The 4×100 is fast and frenetic, and it is essential to circulate the baton around the track without dropping the ball or violating the exchange zone.
The U.S. team can tell you that. Sometimes their men's relays failed spectacularly, as evidenced by the collisions between multiple people that cost them a spot. World Championship medal in 2011. Other times, more mundane missteps have cost them material, such as the illegal exchange that got them disqualified from Rio in 2016.
And at the global level, flawless exchanges separate the finalists from the competitors who are content with the finish line, and the medalists from the others.
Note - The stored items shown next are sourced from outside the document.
/-- The request at the head, when the sequencer is free and the request has this opcode (R339). -/
def State.accTake? (s : State) (op : Nat) : Option AccReq :=
  match s.acc.run, s.acc.vd, s.acc.reqs with
  | none, none, q :: _ => if s.reqOp q = op && s.isOn .core then some q else none
  | _, _, _ => none

/-- Take a request out of the list; a descriptor is now being carried out. -/
def State.takeReq (s : State) (q : AccReq) : State :=
  let s1 := s.modAcc (fun a => { a with reqs := a.reqs.erase q })
  match q with
  | .desc id _ => s1.run id
  | _ => s1

/-- The check of R66 and R393 on an SQ24 command with its 48 parameter bytes; true: BAD_DESCRIPTOR. -/
def State.accBad (s : State) (op : Nat) (ps : List Byte) : Bool :=
  let zeros := fun (k : Nat) => (ps.drop k).all (· == 0)
  let lock := byteAt ps 0
  let w := fun (k : Nat) => leNat ((ps.drop k).take 2)
  if op = 1 then decide (4 ≤ lock) || decide (2 ≤ byteAt ps 1) || !zeros 2 || !s.flag F.ACC_LOCK_CFG_EN lock
  else if op = 2 then
    decide (4 ≤ lock) || byteAt ps 1 == 0 || decide (16 < byteAt ps 1) || decide (1024 ≤ w 2) || decide (300 < w 4)
      || !zeros 6 || !s.flag F.ACC_LOCK_CFG_EN lock || s.flag F.ACC_CFG_PLOCK
  else if op = 3 then
    decide (1024 ≤ w 0) || decide (512 ≤ w 2) || decide (16 ≤ byteAt ps 4) || w 6 != 0 || !zeros 12
      || (List.range 4).any (fun l => decide (2 ≤ bits (byteAt ps 5) (2 * l + 1) (2 * l)))
  else if op = 4 then decide (1024 ≤ w 0) || !zeros 2
  else if op = 5 then
    decide (2 ≤ byteAt ps 0) || (if byteAt ps 0 = 0 then decide (4 ≤ byteAt ps 1) || w 2 != 0
        else byteAt ps 1 != 0 || decide (1024 ≤ w 2)) || !zeros 4
  else if op = 6 then
    decide (512 ≤ w 0) || decide (512 ≤ w 2) || decide (2 ≤ byteAt ps 4) || decide (byteAt ps 5 < 4)
      || decide (8 < byteAt ps 5) || !zeros (40 + byteAt ps 5)
  else if op = 0x0F then decide (2 ≤ byteAt ps 0) || !zeros 1
  else true

/-! ### Triggers (R337 to R341, R585) -/

/-- A trigger is dropped and counted. -/
def State.skipTrigger (s : State) (l : Nat) : State := s.count F.ACC_LOCK_CNT_SKIP_COUNT l

/-- A trigger of lock `l` is pending. -/
def State.trigPending (s : State) (l : Nat) : Bool :=
  s.acc.reqs.any (fun q => match q with | .trig _ k => k == l | _ => false)

/-- An exchange of lock `l` runs. -/
def State.exchanging (s : State) (l : Nat) : Bool :=
  match s.acc.run with
  | some r => r.lock == l && r.op == 1 && r.stage != .ready
  | none => false

/-- A START, GPIO or PERIODIC trigger arises (R337, R340, R341, R585). -/
def State.trigger (s : State) (kind l : Nat) : State :=
  if !s.flag F.ACC_LOCK_CFG_EN l || s.acc.needRestore || !s.isOn .plan || !s.isOn .crypto || s.trigPending l || s.exchanging l then
    s.skipTrigger l
  else s.modAcc (fun a => { a with reqs := a.reqs ++ [.trig kind l] })

/-- ACC_LOCK_START (R338). -/
def execAccLockStart (l : Fin 4) (w : Word) (s : State) : Out :=
  .next (if bit w.toNat 0 then s.hostWrite (0x811C + 0x40 * l.val) (fun s => s.trigger 2 l.val) else s)



/-- ACC_PERIODIC_TRIGGER (R338). -/
def execAccPeriodicTrigger (l : Fin 4) (s : State) : Out :=
  .next (if s.isOn .core && s.rd F.ACC_LOCK_TRIG_POLL_INT l.val != 0 then s.trigger 4 l.val else s)

/-! ### Exchanges (R342) -/

/-- OPEN (R338, R341): an OPEN at the head becomes the next exchange. DEDUCED (log entry 16). -/
def execOpen (s : State) : Out :=
  .next (
    if s.acc.needRestore then s
    else onSome (s.accTake? 1) (fun (q : AccReq) (s : State) => (s.takeReq q).setRun (s.newRun q)) s)

/-- Tiles that BRD_UCODE names (R494, R497). -/
def State.ucodeTiles (s : State) : List Nat := (List.range 16).filter (fun i => bit (s.rd F.BRD_UCODE_MASK) i)

/-- NLT of a request has passed (R350). -/
def State.reqLate (s : State) (q : AccReq) : Bool :=
  match q with
  | .desc id _ => match s.txn? id with | some t => s.nltPassed t.desc | none => false
  | _ => false

/-- An exchange ends at its gate, with one record and no air traffic. -/
def State.gateEnd (s : State) (r : AccRun) (reason : Reason) : State :=
  (s.accessRecord r reason none false).closeRun r reason.status

/-- Phases 1 and 2 (R209, R342, R350). DESIGN CHOICE (log entry 91). -/
def State.beginExchange (s : State) (r : AccRun) : State :=
  if s.field.shutdown then s.gateEnd r .aborted
  else if s.reqLate r.req then s.gateEnd r .late
  else if s.waiting false r.lock then s.gateEnd r .lockPenalty
  else if !s.isOn .lf then s.gateEnd r .domain
  else if !s.isOn .uhf || !s.regionSet then if r.cfg.tp then s.startTp { r with phase := 5 } else s.gateEnd r .domain
  else if !s.lfUsable r.cfg.lfCh false then s.gateEnd r .lfFault
  else s.askFrame { r with phase := 2 } ⟨.poll, r.cfg.lfCh, 0xFFFF, false, true, []⟩

/-- The microcode fails its check (R498). -/
def State.ucodeFails (s : State) (r : AccRun) : State :=
  match r.req with
  | .trig _ l => (s.skipTrigger l).modAcc (fun a => { a with run := none })
  | q => (s.modAcc (fun a => { a with run := none })).endReq q .checksumFail

/-- EXCHANGE_START (R337, R339, R419, R497): the exchange that is ready, or the trigger at the head, starts when the radio is
free; the trigger of a lock whose EN has been cleared is dropped. DESIGN CHOICE (log entry 53). -/
def execExchangeStart (crcs : List (Nat × Word)) (s : State) : Out :=
  .next (
    if !s.accAble || s.acc.needRestore || s.uhfBusy || s.acc.vd.isSome || !s.verifierFree then s
    else
      let go := fun (r : AccRun) (s : State) =>
        match s.verifyPlanTiles crcs s.ucodeTiles with
        | (s1, true) => s1.beginExchange r
        | (s1, false) => (s1.ucodeFails r).settleDoom
      match s.acc.run, s.acc.reqs with
      | some r, _ => if r.stage = .ready then go r s else s
      | none, .trig k l :: _ =>
        if s.flag F.ACC_LOCK_CFG_EN l then
          go (s.newRun (.trig k l)) ((s.takeReq (.trig k l)).setRun (s.newRun (.trig k l)))
        else (s.takeReq (.trig k l)).skipTrigger l
      | none, _ => s)

/-- The transaction in progress has sent no frame yet. -/
def AccRun.unsent (r : AccRun) : Bool := r.sentOn.isNone

/-- A request completes LATE: an OPEN with one record (R350), a CALIBRATE with none (R672). -/
def State.lateReq (s : State) (r : AccRun) : State :=
  if r.op = 2 then s.endReq r.req .late else (s.accessRecord r .late none false).endReq r.req .late

/-- ACC_NLT_EXPIRY (R350, R672): NLT passes before the first frame. -/
def execAccNltExpiry (s : State) : Out :=
  .next (
    match s.acc.run with
    | some r =>
      if r.unsent && s.reqLate r.req then (s.modAcc (fun a => { a with run := none })).lateReq r
      else onSome (s.acc.reqs.find? (fun q => (s.reqOp q == 1 || s.reqOp q == 2) && s.reqLate q))
        (fun (q : AccReq) (s : State) => (s.takeReq q).lateReq (s.newRun q)) s
    | none => onSome (s.acc.reqs.find? (fun q => (s.reqOp q == 1 || s.reqOp q == 2) && s.reqLate q))
        (fun (q : AccReq) (s : State) => (s.takeReq q).lateReq (s.newRun q)) s)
Again, ask the U.S. men’s relay teams how that works. They led for three legs at the 2022 world championships in Eugene, Oregon, before a slight hiccup during the changeover between Eli Hall and leader Marvin Bracy-Williams. Against lesser competition, it probably wouldn’t have mattered. Bracy Williams ran the final stretch and crossed the line in 37.55 seconds, just a few strides off the national record but still worthy of a world podium finish.
The lineup that won gold in Eugene is the same one that won silver at the World Relays last May. We know they are capable of producing clean exchanges in big races, whether they are leading, trailing or tied. As for the second team, Saturday’s Diamond League event offers a chance to see how well the youngsters Adjibi (23), Murray (24) and Asemota (27) fit in with the regulars, and whether the newcomers can translate world-class linear speed into top-level relay success.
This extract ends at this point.